* **Exercise directions**
Each line of the listing where "true" appears should be reported.

*** Begin section ***

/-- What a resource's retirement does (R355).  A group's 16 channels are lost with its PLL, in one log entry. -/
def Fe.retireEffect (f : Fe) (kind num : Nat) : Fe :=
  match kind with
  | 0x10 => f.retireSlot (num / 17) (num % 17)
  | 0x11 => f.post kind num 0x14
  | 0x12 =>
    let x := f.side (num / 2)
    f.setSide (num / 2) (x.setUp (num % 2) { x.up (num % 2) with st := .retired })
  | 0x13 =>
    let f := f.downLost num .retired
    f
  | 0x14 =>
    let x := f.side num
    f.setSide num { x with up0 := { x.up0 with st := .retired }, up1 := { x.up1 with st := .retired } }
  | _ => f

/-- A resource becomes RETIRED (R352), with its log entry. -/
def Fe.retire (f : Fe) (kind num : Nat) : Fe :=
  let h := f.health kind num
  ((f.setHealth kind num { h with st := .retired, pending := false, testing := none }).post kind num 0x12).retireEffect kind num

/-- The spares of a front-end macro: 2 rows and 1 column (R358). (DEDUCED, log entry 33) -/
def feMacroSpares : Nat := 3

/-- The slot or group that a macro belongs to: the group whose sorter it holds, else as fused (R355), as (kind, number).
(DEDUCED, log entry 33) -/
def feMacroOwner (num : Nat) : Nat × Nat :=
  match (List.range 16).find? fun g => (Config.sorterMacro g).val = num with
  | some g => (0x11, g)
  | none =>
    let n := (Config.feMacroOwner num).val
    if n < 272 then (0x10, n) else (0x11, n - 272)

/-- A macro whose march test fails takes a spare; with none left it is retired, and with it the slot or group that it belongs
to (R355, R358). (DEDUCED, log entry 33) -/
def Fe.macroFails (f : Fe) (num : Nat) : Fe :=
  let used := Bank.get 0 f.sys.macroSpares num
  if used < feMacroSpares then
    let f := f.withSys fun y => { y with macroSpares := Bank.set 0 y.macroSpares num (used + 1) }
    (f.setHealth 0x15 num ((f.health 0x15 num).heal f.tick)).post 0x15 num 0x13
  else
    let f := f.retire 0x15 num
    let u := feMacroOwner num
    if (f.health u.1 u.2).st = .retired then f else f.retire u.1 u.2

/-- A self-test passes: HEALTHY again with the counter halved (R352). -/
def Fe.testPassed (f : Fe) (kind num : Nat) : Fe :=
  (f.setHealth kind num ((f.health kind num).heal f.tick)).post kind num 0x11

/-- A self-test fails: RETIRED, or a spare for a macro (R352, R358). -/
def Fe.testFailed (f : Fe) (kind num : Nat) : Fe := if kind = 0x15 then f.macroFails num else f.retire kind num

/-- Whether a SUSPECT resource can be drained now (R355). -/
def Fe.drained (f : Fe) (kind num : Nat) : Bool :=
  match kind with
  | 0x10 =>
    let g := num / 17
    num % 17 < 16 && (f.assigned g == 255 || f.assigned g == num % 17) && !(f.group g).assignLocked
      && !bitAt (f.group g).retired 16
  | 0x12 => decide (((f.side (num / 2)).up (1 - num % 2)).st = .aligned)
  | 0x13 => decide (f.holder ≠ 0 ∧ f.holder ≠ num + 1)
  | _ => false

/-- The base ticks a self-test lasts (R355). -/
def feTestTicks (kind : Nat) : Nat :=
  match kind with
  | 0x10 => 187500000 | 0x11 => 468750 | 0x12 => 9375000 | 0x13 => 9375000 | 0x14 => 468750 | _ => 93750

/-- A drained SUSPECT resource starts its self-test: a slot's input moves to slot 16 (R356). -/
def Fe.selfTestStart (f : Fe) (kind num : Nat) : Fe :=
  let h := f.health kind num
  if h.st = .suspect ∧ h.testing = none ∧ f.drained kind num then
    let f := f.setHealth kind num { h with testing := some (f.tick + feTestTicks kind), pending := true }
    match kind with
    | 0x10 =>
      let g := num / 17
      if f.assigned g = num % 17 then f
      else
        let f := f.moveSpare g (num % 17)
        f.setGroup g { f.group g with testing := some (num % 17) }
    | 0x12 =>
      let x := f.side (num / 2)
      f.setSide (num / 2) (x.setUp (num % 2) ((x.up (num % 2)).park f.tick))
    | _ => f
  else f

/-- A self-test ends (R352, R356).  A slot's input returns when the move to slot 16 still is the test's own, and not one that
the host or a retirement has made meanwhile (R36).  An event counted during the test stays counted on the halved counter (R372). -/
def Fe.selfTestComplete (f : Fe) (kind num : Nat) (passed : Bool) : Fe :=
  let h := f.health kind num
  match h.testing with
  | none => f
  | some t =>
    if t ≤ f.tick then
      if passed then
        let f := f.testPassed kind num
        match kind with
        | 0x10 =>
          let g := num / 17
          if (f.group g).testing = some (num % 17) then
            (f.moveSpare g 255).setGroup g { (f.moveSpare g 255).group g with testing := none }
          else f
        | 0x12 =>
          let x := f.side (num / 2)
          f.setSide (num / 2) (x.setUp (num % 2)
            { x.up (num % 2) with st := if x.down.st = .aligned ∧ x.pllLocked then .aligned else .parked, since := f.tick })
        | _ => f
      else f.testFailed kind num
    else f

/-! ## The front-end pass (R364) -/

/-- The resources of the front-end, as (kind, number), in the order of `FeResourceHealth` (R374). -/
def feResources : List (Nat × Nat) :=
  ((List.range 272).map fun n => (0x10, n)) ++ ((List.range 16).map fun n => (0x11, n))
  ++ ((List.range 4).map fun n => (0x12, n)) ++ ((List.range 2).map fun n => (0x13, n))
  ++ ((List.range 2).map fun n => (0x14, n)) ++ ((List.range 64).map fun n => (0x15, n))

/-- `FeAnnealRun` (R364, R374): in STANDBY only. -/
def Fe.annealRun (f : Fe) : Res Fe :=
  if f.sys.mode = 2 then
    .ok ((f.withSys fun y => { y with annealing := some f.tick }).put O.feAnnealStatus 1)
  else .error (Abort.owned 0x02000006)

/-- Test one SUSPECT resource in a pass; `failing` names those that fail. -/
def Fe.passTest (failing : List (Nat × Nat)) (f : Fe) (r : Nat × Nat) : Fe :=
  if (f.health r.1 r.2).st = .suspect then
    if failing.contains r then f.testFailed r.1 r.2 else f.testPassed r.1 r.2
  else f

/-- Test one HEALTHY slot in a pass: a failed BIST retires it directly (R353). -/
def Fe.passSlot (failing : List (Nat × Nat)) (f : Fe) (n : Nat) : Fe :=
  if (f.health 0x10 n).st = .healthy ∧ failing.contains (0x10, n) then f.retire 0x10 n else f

*** End section ***
*** Begin section ***

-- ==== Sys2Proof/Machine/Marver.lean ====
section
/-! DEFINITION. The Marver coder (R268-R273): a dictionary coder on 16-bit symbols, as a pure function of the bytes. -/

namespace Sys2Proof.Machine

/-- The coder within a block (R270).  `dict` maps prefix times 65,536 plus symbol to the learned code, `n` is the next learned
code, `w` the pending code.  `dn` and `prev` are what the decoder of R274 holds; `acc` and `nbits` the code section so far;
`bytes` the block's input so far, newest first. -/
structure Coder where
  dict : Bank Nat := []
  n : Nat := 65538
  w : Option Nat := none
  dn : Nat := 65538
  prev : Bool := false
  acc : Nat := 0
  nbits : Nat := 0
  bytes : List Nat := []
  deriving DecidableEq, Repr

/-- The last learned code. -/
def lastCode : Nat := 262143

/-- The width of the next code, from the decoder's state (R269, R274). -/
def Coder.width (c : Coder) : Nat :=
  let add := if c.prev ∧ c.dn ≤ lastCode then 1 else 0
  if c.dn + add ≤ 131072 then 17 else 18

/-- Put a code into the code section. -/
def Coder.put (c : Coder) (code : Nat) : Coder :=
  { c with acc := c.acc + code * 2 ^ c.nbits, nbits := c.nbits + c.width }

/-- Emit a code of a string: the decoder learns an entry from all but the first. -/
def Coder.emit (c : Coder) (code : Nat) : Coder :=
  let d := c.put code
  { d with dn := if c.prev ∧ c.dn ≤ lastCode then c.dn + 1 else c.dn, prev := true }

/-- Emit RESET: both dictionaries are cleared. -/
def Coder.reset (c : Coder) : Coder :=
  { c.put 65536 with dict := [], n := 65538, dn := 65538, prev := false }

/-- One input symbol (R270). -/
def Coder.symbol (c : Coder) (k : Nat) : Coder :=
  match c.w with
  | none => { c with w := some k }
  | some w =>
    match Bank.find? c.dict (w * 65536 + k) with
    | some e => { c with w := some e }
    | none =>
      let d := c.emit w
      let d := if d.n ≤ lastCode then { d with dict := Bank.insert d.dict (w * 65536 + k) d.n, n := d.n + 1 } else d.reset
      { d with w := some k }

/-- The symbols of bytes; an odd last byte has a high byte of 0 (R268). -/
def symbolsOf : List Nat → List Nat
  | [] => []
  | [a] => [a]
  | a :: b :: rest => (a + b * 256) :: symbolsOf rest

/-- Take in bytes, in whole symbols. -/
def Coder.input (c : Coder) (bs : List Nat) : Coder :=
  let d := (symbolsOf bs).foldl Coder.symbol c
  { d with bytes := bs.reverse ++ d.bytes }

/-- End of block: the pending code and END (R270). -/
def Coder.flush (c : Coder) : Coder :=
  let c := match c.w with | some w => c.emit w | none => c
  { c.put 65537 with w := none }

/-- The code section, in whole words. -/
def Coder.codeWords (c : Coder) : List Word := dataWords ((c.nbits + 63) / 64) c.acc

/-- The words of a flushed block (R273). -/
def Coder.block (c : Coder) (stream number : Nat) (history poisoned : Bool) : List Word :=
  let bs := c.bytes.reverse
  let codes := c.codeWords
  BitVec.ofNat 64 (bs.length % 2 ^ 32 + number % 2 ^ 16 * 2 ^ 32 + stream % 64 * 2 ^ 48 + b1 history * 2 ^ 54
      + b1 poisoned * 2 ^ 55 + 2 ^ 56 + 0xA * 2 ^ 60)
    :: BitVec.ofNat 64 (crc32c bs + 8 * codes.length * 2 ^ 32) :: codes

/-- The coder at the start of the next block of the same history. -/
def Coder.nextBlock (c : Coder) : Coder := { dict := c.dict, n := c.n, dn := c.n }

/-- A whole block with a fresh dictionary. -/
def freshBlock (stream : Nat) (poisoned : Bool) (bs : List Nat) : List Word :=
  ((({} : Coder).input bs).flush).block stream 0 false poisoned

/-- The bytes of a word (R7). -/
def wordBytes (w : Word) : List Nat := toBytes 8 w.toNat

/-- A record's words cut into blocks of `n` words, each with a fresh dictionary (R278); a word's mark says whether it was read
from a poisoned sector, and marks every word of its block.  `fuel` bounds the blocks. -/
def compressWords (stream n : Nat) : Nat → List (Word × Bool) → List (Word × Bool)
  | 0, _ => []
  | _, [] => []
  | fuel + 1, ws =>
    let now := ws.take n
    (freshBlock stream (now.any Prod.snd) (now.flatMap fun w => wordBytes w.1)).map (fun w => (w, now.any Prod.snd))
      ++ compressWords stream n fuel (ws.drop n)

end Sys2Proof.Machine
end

*** End section ***
*** Begin section ***

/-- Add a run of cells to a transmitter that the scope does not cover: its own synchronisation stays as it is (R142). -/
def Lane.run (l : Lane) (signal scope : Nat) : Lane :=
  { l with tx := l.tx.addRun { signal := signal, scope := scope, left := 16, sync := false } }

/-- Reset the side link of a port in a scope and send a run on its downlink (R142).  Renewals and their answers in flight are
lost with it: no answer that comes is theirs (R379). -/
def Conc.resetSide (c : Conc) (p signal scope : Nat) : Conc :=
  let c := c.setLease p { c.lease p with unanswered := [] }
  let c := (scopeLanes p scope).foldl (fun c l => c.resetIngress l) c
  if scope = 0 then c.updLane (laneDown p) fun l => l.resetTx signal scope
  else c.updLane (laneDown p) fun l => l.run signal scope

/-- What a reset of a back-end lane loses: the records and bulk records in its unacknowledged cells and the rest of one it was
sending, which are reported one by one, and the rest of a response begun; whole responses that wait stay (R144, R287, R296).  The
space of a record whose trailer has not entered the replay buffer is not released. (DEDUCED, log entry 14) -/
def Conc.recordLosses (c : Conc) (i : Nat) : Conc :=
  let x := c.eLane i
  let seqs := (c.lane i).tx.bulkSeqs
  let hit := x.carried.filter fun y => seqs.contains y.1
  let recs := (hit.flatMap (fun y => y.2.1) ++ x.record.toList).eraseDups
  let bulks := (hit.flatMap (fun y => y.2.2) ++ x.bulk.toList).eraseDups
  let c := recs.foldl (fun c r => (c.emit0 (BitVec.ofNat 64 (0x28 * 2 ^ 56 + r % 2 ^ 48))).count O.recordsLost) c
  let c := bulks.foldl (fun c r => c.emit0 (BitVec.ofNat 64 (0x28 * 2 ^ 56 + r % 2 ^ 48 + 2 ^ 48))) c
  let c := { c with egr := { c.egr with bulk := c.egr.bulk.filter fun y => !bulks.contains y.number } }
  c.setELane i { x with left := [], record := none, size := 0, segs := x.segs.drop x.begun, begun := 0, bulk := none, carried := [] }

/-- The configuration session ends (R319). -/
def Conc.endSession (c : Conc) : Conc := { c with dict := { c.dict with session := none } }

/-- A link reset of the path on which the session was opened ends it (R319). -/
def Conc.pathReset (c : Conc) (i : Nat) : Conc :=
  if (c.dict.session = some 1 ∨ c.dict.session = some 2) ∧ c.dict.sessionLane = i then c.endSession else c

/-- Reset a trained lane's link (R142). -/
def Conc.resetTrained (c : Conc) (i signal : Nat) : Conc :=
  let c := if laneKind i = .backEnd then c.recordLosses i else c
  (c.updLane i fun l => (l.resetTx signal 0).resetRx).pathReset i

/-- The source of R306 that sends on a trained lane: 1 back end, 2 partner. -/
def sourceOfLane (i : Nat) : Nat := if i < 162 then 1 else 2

*** End section ***

* **Written reply**
    let f := f.setHealth kind num { h with testing := some (f.tick + feTestTicks kind), pending := true }
  { d with dn := if c.prev ∧ c.dn ≤ lastCode then c.dn + 1 else c.dn, prev := true }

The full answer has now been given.